___ Extracted data ___

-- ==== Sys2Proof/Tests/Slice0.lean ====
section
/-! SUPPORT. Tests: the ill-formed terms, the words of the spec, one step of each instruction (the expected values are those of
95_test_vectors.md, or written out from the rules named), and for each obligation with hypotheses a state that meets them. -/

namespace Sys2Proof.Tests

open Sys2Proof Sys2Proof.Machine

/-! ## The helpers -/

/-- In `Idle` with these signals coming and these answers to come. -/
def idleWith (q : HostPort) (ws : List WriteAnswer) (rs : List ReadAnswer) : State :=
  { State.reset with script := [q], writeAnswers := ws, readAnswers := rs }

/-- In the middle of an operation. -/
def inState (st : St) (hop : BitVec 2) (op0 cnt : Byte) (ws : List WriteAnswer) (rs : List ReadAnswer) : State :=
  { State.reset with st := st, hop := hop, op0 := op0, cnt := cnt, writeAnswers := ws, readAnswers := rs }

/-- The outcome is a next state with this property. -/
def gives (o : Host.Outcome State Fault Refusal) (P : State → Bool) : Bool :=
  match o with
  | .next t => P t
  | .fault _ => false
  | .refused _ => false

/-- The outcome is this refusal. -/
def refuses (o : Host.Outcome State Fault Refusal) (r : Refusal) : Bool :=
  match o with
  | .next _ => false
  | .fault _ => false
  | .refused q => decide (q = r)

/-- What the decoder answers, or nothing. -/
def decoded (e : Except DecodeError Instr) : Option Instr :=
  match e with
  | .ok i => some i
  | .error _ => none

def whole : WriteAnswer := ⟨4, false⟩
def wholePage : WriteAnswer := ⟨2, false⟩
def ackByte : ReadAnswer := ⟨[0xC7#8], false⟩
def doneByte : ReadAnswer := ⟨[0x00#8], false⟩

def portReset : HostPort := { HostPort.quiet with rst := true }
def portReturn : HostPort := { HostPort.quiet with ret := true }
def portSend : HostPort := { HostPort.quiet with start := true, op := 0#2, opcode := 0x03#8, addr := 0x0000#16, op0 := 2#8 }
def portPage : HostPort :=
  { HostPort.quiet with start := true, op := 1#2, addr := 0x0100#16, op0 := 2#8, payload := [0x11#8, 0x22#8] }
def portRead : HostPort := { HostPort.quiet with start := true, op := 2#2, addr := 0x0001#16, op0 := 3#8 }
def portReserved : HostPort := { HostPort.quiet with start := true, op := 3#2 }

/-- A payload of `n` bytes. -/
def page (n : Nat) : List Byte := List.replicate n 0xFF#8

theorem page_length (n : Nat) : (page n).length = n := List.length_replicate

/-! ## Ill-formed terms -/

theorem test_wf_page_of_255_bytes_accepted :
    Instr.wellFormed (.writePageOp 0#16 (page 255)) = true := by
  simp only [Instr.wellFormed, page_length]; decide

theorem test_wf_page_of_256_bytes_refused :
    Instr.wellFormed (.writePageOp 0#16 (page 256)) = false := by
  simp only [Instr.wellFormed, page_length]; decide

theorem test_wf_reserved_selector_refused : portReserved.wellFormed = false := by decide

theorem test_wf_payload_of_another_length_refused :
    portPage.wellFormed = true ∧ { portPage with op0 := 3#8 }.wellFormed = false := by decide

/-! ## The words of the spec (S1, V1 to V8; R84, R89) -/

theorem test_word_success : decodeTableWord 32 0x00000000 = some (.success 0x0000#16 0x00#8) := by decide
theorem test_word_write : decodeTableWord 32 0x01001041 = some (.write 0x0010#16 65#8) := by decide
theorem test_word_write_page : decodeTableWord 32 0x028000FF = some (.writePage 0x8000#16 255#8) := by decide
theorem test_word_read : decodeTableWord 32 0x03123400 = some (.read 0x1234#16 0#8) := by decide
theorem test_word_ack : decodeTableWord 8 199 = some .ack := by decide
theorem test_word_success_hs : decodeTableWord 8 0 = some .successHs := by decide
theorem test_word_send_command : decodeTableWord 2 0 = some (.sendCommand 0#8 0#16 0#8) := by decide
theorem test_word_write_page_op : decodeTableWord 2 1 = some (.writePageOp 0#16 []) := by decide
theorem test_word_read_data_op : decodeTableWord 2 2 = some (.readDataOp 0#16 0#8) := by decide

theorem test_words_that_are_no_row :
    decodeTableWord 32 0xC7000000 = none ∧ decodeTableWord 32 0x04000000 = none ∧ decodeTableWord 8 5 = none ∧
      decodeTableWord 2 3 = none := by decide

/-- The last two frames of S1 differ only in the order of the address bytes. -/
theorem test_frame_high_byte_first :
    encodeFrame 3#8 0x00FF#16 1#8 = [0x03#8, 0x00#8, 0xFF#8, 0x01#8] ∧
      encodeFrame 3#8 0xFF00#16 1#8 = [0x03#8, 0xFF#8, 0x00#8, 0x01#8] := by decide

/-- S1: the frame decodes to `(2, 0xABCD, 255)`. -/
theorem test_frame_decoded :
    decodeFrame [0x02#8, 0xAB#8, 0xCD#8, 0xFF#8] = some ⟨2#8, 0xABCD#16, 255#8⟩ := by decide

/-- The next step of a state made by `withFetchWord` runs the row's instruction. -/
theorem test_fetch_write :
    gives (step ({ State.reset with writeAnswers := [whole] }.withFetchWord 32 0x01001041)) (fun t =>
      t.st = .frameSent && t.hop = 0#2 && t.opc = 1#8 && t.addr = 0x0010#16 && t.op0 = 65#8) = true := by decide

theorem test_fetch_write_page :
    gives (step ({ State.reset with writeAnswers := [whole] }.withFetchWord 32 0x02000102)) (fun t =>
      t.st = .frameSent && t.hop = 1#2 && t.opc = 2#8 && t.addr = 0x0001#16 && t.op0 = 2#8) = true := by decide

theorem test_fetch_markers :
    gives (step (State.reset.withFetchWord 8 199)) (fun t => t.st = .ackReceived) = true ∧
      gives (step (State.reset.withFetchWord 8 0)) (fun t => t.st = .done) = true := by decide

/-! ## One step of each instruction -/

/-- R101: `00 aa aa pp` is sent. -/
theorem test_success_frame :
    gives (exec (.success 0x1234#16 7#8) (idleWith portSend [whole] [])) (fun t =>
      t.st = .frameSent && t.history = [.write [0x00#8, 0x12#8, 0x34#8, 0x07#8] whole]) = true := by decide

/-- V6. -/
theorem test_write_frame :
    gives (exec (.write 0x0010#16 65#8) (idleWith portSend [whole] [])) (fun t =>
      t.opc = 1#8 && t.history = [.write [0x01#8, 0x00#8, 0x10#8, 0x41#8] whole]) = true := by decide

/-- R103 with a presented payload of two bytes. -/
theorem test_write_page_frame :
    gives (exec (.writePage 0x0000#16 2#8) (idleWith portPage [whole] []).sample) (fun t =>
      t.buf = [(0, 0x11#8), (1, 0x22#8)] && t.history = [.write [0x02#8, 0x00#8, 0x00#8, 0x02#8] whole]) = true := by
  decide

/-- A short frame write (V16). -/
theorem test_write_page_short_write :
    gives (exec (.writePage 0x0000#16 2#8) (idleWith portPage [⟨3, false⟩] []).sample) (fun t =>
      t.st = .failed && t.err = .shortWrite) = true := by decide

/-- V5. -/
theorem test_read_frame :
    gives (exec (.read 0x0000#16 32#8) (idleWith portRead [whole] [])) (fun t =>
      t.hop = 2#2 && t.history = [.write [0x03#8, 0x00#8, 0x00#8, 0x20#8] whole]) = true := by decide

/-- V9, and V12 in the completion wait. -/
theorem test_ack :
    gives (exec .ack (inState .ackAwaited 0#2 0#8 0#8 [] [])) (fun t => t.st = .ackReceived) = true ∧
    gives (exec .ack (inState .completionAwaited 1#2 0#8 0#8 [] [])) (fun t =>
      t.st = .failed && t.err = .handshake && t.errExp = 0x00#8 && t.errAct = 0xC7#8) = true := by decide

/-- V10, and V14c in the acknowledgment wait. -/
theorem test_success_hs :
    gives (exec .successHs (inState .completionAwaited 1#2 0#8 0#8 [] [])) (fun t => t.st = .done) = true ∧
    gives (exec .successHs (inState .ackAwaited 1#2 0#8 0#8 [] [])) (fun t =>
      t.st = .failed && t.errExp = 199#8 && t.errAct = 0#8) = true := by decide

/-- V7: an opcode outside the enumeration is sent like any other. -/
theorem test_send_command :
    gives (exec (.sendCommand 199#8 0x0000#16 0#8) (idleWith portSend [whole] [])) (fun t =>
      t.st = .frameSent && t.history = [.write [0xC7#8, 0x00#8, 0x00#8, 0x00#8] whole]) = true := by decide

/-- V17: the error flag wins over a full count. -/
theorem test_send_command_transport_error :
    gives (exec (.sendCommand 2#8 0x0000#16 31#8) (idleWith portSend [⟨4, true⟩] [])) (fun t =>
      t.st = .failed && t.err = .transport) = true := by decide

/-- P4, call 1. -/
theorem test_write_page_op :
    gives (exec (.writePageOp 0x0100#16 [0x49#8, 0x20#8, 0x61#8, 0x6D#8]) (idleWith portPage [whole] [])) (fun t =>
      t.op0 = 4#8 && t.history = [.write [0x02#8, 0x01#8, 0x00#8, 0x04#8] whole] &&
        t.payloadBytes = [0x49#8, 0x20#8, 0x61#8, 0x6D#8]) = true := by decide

___

_About this exercise:_ The response should be the listing above, limited to the lines between the one holding "def doneByte : ReadAnswer" and the one holding "theorem test_word_read : decodeTableWord", inclusive, reproduced exactly.

_Solution to this problem:_
def doneByte : ReadAnswer := ⟨[0x00#8], false⟩

def portReset : HostPort := { HostPort.quiet with rst := true }
def portReturn : HostPort := { HostPort.quiet with ret := true }
def portSend : HostPort := { HostPort.quiet with start := true, op := 0#2, opcode := 0x03#8, addr := 0x0000#16, op0 := 2#8 }
def portPage : HostPort :=
  { HostPort.quiet with start := true, op := 1#2, addr := 0x0100#16, op0 := 2#8, payload := [0x11#8, 0x22#8] }
def portRead : HostPort := { HostPort.quiet with start := true, op := 2#2, addr := 0x0001#16, op0 := 3#8 }
def portReserved : HostPort := { HostPort.quiet with start := true, op := 3#2 }

/-- A payload of `n` bytes. -/
def page (n : Nat) : List Byte := List.replicate n 0xFF#8

theorem page_length (n : Nat) : (page n).length = n := List.length_replicate

/-! ## Ill-formed terms -/

theorem test_wf_page_of_255_bytes_accepted :
    Instr.wellFormed (.writePageOp 0#16 (page 255)) = true := by
  simp only [Instr.wellFormed, page_length]; decide

theorem test_wf_page_of_256_bytes_refused :
    Instr.wellFormed (.writePageOp 0#16 (page 256)) = false := by
  simp only [Instr.wellFormed, page_length]; decide

theorem test_wf_reserved_selector_refused : portReserved.wellFormed = false := by decide

theorem test_wf_payload_of_another_length_refused :
    portPage.wellFormed = true ∧ { portPage with op0 := 3#8 }.wellFormed = false := by decide

/-! ## The words of the spec (S1, V1 to V8; R84, R89) -/

theorem test_word_success : decodeTableWord 32 0x00000000 = some (.success 0x0000#16 0x00#8) := by decide
theorem test_word_write : decodeTableWord 32 0x01001041 = some (.write 0x0010#16 65#8) := by decide
theorem test_word_write_page : decodeTableWord 32 0x028000FF = some (.writePage 0x8000#16 255#8) := by decide
theorem test_word_read : decodeTableWord 32 0x03123400 = some (.read 0x1234#16 0#8) := by decide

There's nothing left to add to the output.